Homogeneous turbulence and turbulence in scale-by-scale equilibrium, played a leading role in the turbulence research of the second half of the twentieth century, and Jack Herring was an important contributor to these developments. The research activity which has followed these developments over the past ten to fifteen years concerns turbulence, which is out of scale-by-scale equilibrium either because it is non-stationary or because it is non-homogeneous or both. This paper is a short review of recent progress in this relatively new direction of turbulence research.

1. Introduction

The last time I met Jack Herring was in April 2019 at NCAR in Boulder, Colorado. I was there to give a seminar and was very touched by the fact that he took the time to come to my seminar and even contributed to the discussion at the end. I had already met Jack Herring a few times over the years between 1999 and 2010 at various turbulence events in the UK and in France. I had come out of every single one of my interactions with him very much struck by his gentle manner, kindness and quiet sense of humor. I remember him, in particular, smiling when hearing mention of the Craya–Herring frame and expressing bemusement at his name being attached to a frame of reference. However, his work, which spanned five decades from the 1960s to the 2010s, was wide enough and deep enough to definitely deserve some such way of lasting recognition. One remembers, for example, his self-consistent field theory of turbulence [1,2] his theory of quasi-geostrophic turbulence [3], his contribution to confirming the inverse cascade in two-dimensional turbulence [4] (arguably one of the most important results of homogeneous turbulence research in the second half of the twentieth century), and his observations of three-dimensional small-scale structure in strongly stratified turbulence [5].

Most if not all of Jack Herring’s work (that I know of, at least) is concerned with homogeneous turbulence. Statistical homogeneity is a necessary prerequisite for scale-by-scale equilibrium between the average turbulence dissipation rate and average interscale transfer rate at scales within an inertial scale range. The past ten to fifteen years have seen significant research activity on turbulence and turbulent flows beyond such equilibrium (e.g., [6,7,8,9,10,11,12,13,14,15,16,17,18,19,20,21,22,23,24,25,26,27,28,29,30,31,32,33,34,35,36]) In particular, in the four years since I last saw Jack Herring, there has been progress on scale-by-scale non-equilibrium arising from non-homogeneity. In this paper, I summarize some of these recent developments, as they are a natural next step after the turbulence research era of Jack Herring, which was, to a large extent, dominated by scale-by-scale equilibrium and homogeneity.

2. The Turbulence Problem

The turbulence problem is to reliably reduce the number of degrees of freedom as much as possible in as general/universal of a way as possible or within well-defined universality classes.

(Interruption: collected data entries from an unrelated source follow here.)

/-- TranslationInvalidation, Reinjection. -/
theorem wit_tlbinv : sup.alone ∧ sup.me.mode = true ∧ sup.myPanel = some onePanel ∧
    ∀ m ∈ sup.cmds, m.panel = onePanel.num → m.uses none none = false := by decide

theorem wit_reinj : (regs [(8, 0x400)] sup).memOk ∧ sup.inPanel (sup.keyOf 0x400 / 2 ^ 19) = true ∧ sup.keyOf 0x400 % 2 ^ 19 + 32 ≤ 2 ^ 19 ∧
    sup.sound (sup.keyOf 0x400) 32 = true ∧ sup.sound sup.recKey 0x10 = true ∧ sup.load (sup.recKey + 0x0A) 1 < 8 ∧
    sup.me.entryFault ((poke 0x400 [0xA3, 0x34, 0x1A, 0x00] sup).bytes 0x400 32) = none := by decide

/-- Reinjection: a misaligned address, a full queue, an entry that may not replay. -/
theorem wit_reinj_traps : (0x404 : Nat) % 8 ≠ 0 ∧ sup.keyOf 0x404 % 2 ^ 19 + 32 ≤ 2 ^ 19 ∧
    ¬((poke (sup.recKey + 0x0A) [8] sup).load (sup.recKey + 0x0A) 1 < 8) ∧ sup.me.entryFault (sup.bytes (sup.keyOf 0x400) 32) ≠ none := by
  decide

/-- QuiesceResumeAndKill: another core of the panel, quiet; one whose slot 1 runs; the own slot; the own panel's number. -/
theorem wit_quiesce : sup.alone ∧ sup.me.run = .ready ∧ sup.me.wait = none ∧ sup.inPanel 1 = true ∧ sup.coreDown 1 = false ∧
    (sup.core 1).quiet 0xFF = true ∧ (sup.setCtx 1 1 { (sup.ctx 1 1) with run := .ready }).inPanel 1 = true ∧
    ((sup.setCtx 1 1 { (sup.ctx 1 1) with run := .ready }).core 1).quiet 0xFF = false ∧
    ¬(sup.inPanel 0 = true ∧ ¬(0 = sup.at_ ∧ (1 : Word).getLsbD sup.slot.val = true)) ∧ sup.panel onePanel.num = some onePanel ∧
    (regs [(8, 1)] sup).me.reg 8 = sup.mine.panelId.zeroExtend 64 ∧ sup.me.reg 8 ≠ sup.mine.panelId.zeroExtend 64 := by decide


/-- Device memory of die 0 from `pa`. -/
def device (pa : Nat) (bs : List Byte) (s : State) : State :=
  { s with mem := (bs.mapIdx fun i b => (deviceBase + pa + i, b)).foldl (fun m (e : Nat × Byte) => Memory.set m e.1 e.2) s.mem }

/-- Virtual addresses 0 to 0x7FFF of address space 3 lie at 0x10000 of stack 0. -/
def page : TlbEntry :=
  { asid := 3, va := 0, size := 0x8000, pa := 0x10000, rd := true, wr := true, key := deviceBase + 0x10000, eng := .ske 0 }

/-- A cached translation of the panel's address space. -/
def mapped : State → State :=
  own (fun c => { c with ptbase := 1, asid := 3, tlb := [page] })

/-- Whether a result is there. -/
def has {α ε : Type} (x : Except ε α) : Bool := match x with | .ok _ => true | .error _ => false

/-- The little-endian bytes of a number. -/
abbrev le (n v : Nat) : List Byte := bytesOf n v

/-- A save descriptor at 0x400 and an image header at virtual address 0x1000: its FORMAT, COMMIT and W, and whether its cores are down. -/
def headed (f m w : Nat) (down : Bool) : State :=
  let s := poke 0x400 (le 8 0x1000 ++ le 8 1 ++ le 8 0x100000 ++ le 4 7) (regs [(5, 0x400)] (mapped sup))
  device 0x11000 (le 8 f ++ le 2 0 ++ le 1 w ++ le 1 2) (device 0x11FF8 (le 1 m) (s.setCluster 0 { s.cluster 0 with retired := down }))

def saveState : State := headed 1 1 2 false

/-- SaveRestoreAndWait. -/
theorem wit_save : saveState.alone ∧ saveState.me.mode = true ∧ saveState.reaches 0x400 64 ∧ saveState.clean 0x400 64 ∧
    saveDescOk (BitVec.ofNat 512 (saveState.load (saveState.keyOf 0x400) 64)) = true ∧
    saveDescOk (BitVec.ofNat 512 (sup.load (sup.keyOf 0x400) 64)) = false := by decide

/-- Each byte of the image header is read through the cached translation. -/
theorem headed_reach (f m w : Nat) (d : Bool) (a : Nat) (h : a < 0x8000) :
    (headed f m w d).reach 0 1 3 a false = .ok (page.keyOf a, headed f m w d) ∧ (headed f m w d).poisoned (page.keyOf a) = false := by
  have hc : (headed f m w d).cached 0 3 a false = some page := by
    show List.find? _ [_] = _
    simp [List.find?, TlbEntry.hits, page, h]
  exact ⟨State.reach_cached (by decide) hc rfl, rfl⟩

set_option maxRecDepth 100000 in
/-- SaveRestoreAndWait: the header of an image of the panel's shape, and one for each failure. -/
theorem wit_restore : ∀ e ∈ [(1, 1, 2, false), (2, 1, 2, false), (1, 0, 2, false), (1, 1, 3, false), (1, 1, 2, true)],
    let s := headed e.1 e.2.1 e.2.2.1 e.2.2.2
    ∃ h, s.readVa 0 1 3 0x1000 0x1000 = .ok (h, s) ∧ (s.shapeFault onePanel h).isNone = decide (e = (1, 1, 2, false)) := by
  intro e he
  refine ⟨_, State.readVa_cached 0x1000 0x1000 fun a _ h => headed_reach _ _ _ _ a (by omega), ?_⟩
  revert e
  decide

/-- SaveRestoreAndWait: a header that cannot be read. -/
theorem wit_restore_unread : has ((own (fun c => { c with tlb := [] }) saveState).readVa 0 1 3 0x1000 0x1000) = false := by decide

theorem wit_wfi : sup.me.wait = none ∧ (ctx (fun x => { x with wait := some { on := .event 3 0, since := 0, start := 0 } }) sup).alone ∧
    (3 : Nat) ≠ sup.mine.admits := by decide

/-- SendingMessages: an empty, a scratch and a register payload; a header past each limit; a core outside the panel. -/
theorem wit_send : (regs [(5, 1), (6, 0x400)] base).alone ∧ hdrKind 1 = 0 ∧ hdrPrio 1 ≤ 47 ∧ hdrLen 1 = 0 ∧ base.inPanel (hdrDest 1) = true ∧
    base.outstanding base.at_ base.slot < 16 ∧ hdrLen (0x1000 * 2 ^ 28 + 1) = 4096 ∧ base.keyOf 0x400 % 2 ^ 19 + 4096 ≤ 2 ^ 19 ∧
    base.permits 0x400 4096 = true ∧ hdrLen (0x200 * 2 ^ 28) = 512 ∧ base.inPanel (hdrDest 100) = false := by decide

theorem wit_send_sound : base.sound 0x400 4096 = true := by decide

theorem wit_send_bad : ¬((2 ^ 41 : Word).toNat < 2 ^ 41) ∧ ¬(hdrPrio (BitVec.ofNat 64 (48 * 2 ^ 22)) ≤ 47) ∧
    hdrKind (BitVec.ofNat 64 (7 * 2 ^ 13)) = 7 ∧ ¬(hdrLen (513 * 2 ^ 28) ≤ 512) ∧ ¬((2 ^ 62 : Word).toNat < 2 ^ 62) := by decide

/-- A command of the issuing context in a state. -/
def cmdIn (st : CmdState) : Cmd :=
  { id := 9, kind := .copy, engine := .xfu 0, core := 0, slot := 0, panel := 1, activation := 0, state := st, tval := 0x77 }

/-- EndingAnActivation: none, a finished, a running and a failed command. -/
theorem wit_endh : (∀ m ∈ base.cmdsOf base.at_ base.slot base.me.act, m.state = .done) ∧ base.mine.inbox = [] ∧
    (∀ m ∈ ({ base with cmds := [cmdIn .done] } : State).cmdsOf 0 0 0, m.state = .done) ∧
    (∃ m ∈ ({ base with cmds := [cmdIn .running] } : State).cmdsOf 0 0 0, m.ended = false) ∧
    ({ base with cmds := [cmdIn (.failed 0x10)] } : State).unsurfaced = some (cmdIn (.failed 0x10)) ∧
    (∀ m ∈ ({ base with cmds := [cmdIn (.failed 0x10)] } : State).cmdsOf 0 0 0, m.ended = true) ∧
    ({ base with cmds := [cmdIn (.failed 0x10)] } : State).alone := by decide

/-- With port 0 bound to queue 2. -/
def bound (wr : Bool) (words : List Word) : State :=
  own (fun c => { c with squeue := c.squeue.set 2 words })
    (ctx (fun x => { x with ports := (Vector.replicate 5 none).set 0 (some { q := 2, wr := wr }) }) base)

/-- QueuePorts. -/
theorem wit_ports : (bound false [7]).source = .pc ∧ (bound false [7]).me.pend = [] ∧ (bound false [7]).me.mat = none ∧
    (bound false [7]).mine.squeue[2] = [7] ∧ (bound false [7]).first (.queueRead (bound false [7]).at_ 2) = true ∧
    (bound false []).mine.squeue[2] = [] ∧ (bound true [7, 7, 7, 7, 7, 7, 7]).mine.squeue[2].length < 8 ∧
    (bound true [7]).first (.queueWrite 0 2) = true ∧ (bound true [1, 2, 3, 4, 5, 6, 7, 8]).mine.squeue[2].length = 8 ∧
    (bound true []).me.ports = (Vector.replicate 5 none).set 0 (some { q := 2, wr := true }) := by decide

/-- A task or two in cluster 0's queue, and a deal. -/
def tasks (n : Nat) : State :=
  regs [(5, 0x400)] (big.setCluster 0 { big.cluster 0 with
    tasks := List.replicate n 0x12345, tdcfg := BitVec.ofNat 64 (100 + 70 * 2 ^ 16 + 32 * 2 ^ 32 + 64 * 2 ^ 40), tdPos := 7 })

/-- TasksAndTiles: with room for the last record, a record to take, none; a sub-tile to deal (the last), the deal done. -/
theorem wit_tasks : (tasks 31).alone ∧ (tasks 31).memOk ∧ ((tasks 31).cluster (tasks 31).clus).ringLen = 0 ∧ (tasks 31).reaches 0x400 64 ∧
    (tasks 31).clean 0x400 64 ∧ ((tasks 31).cluster 0).tasks.length < 32 ∧ (tasks 31).first (.taskRoom 0) = true ∧
    (tasks 31).first (.task 0) = true ∧ ((tasks 0).cluster 0).tasks = [] ∧ ((tasks 0).cluster 0).tdPos < 4 * 2 ∧
    fld ((tasks 0).cluster 0).tdcfg.toNat 0 16 = 100 ∧ ((tasks 0).cluster 0).tdcfg.getLsbD 48 = false := by decide

theorem wit_tasktake_direct : ∀ k < 64, (tasks 31).phys ((tasks 31).keyOf 0x400 + k) = (tasks 31).phys ((tasks 31).keyOf 0x400) + k := by
  decide

/-- A tensor map of Table 10-1. -/
def mapOf (base_ space fmt flags window : Nat) (sizes strides : List Nat) (scale : Nat) : Desc :=
  BitVec.ofNat 1024 (numOf (le 8 base_ ++ le 1 space ++ le 1 fmt ++ le 1 sizes.length ++ le 1 flags ++ le 2 window ++ le 2 0 ++
    ((sizes ++ List.replicate (8 - sizes.length) 0).flatMap (le 4)) ++ ((strides ++ List.replicate (7 - strides.length) 0).flatMap (le 8)) ++
    le 8 scale ++ le 4 0 ++ le 4 0 ++ le 4 0 ++ le 4 0))

/-- A box record of Table 11-6. -/
def boxOf (origin extent : List Nat) : List Byte :=
  ((origin ++ List.replicate (8 - origin.length) 0).flatMap (le 4)) ++ ((extent ++ List.replicate (8 - extent.length) 1).flatMap (le 2)) ++
    le 1 0xFF ++ le 1 0 ++ List.replicate 14 0

/-- Maps 2 and 3 in scratch, map 4 in HBM, a box at 0x400 and a barrier at 0x500. -/
def copies : State :=
  let s := ctx (fun x => { x with winfmt := x.winfmt.set 1 0x1C }) (mapped base)
  let s := (s.setMap 2 (mapOf 0x10000 0 0 0 1 [16, 16] [32] 0)).setMap 3 (mapOf 0x8000 0 0 0 1 [16, 16] [32] 0)
  let s := s.setMap 4 (mapOf 0x1000 1 0x1C 0 0 [16, 16] [32] 0)
  regs [(8, 0x400), (9, 0x500)] (poke 0x400 (boxOf [2, 0] [8, 3]) s)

This requires to understand the physics of turbulence in a variety of turbulent flows. In general, the rate of change of the turbulent kinetic energy (following a mean flow if it is meaningful to define one) is balanced by the turbulence production rate, turbulence transport rate, work performed by pressure gradient–velocity correlations, viscous diffusion rate and turbulence dissipation rate. Of these, only turbulence production and viscous diffusion are linear mechanisms. Research since the 1950s on the linearized Navier–Stokes equation, starting perhaps with [37], effectively addresses these two terms. However, the other three mechanisms, turbulence transport, pressure gradient–velocity correlations and turbulence dissipation, are fully non-linear. Turbulence dissipation requires fully non-linear interscale transfer physics (e.g., cascade) to be understood, modeled and scaled.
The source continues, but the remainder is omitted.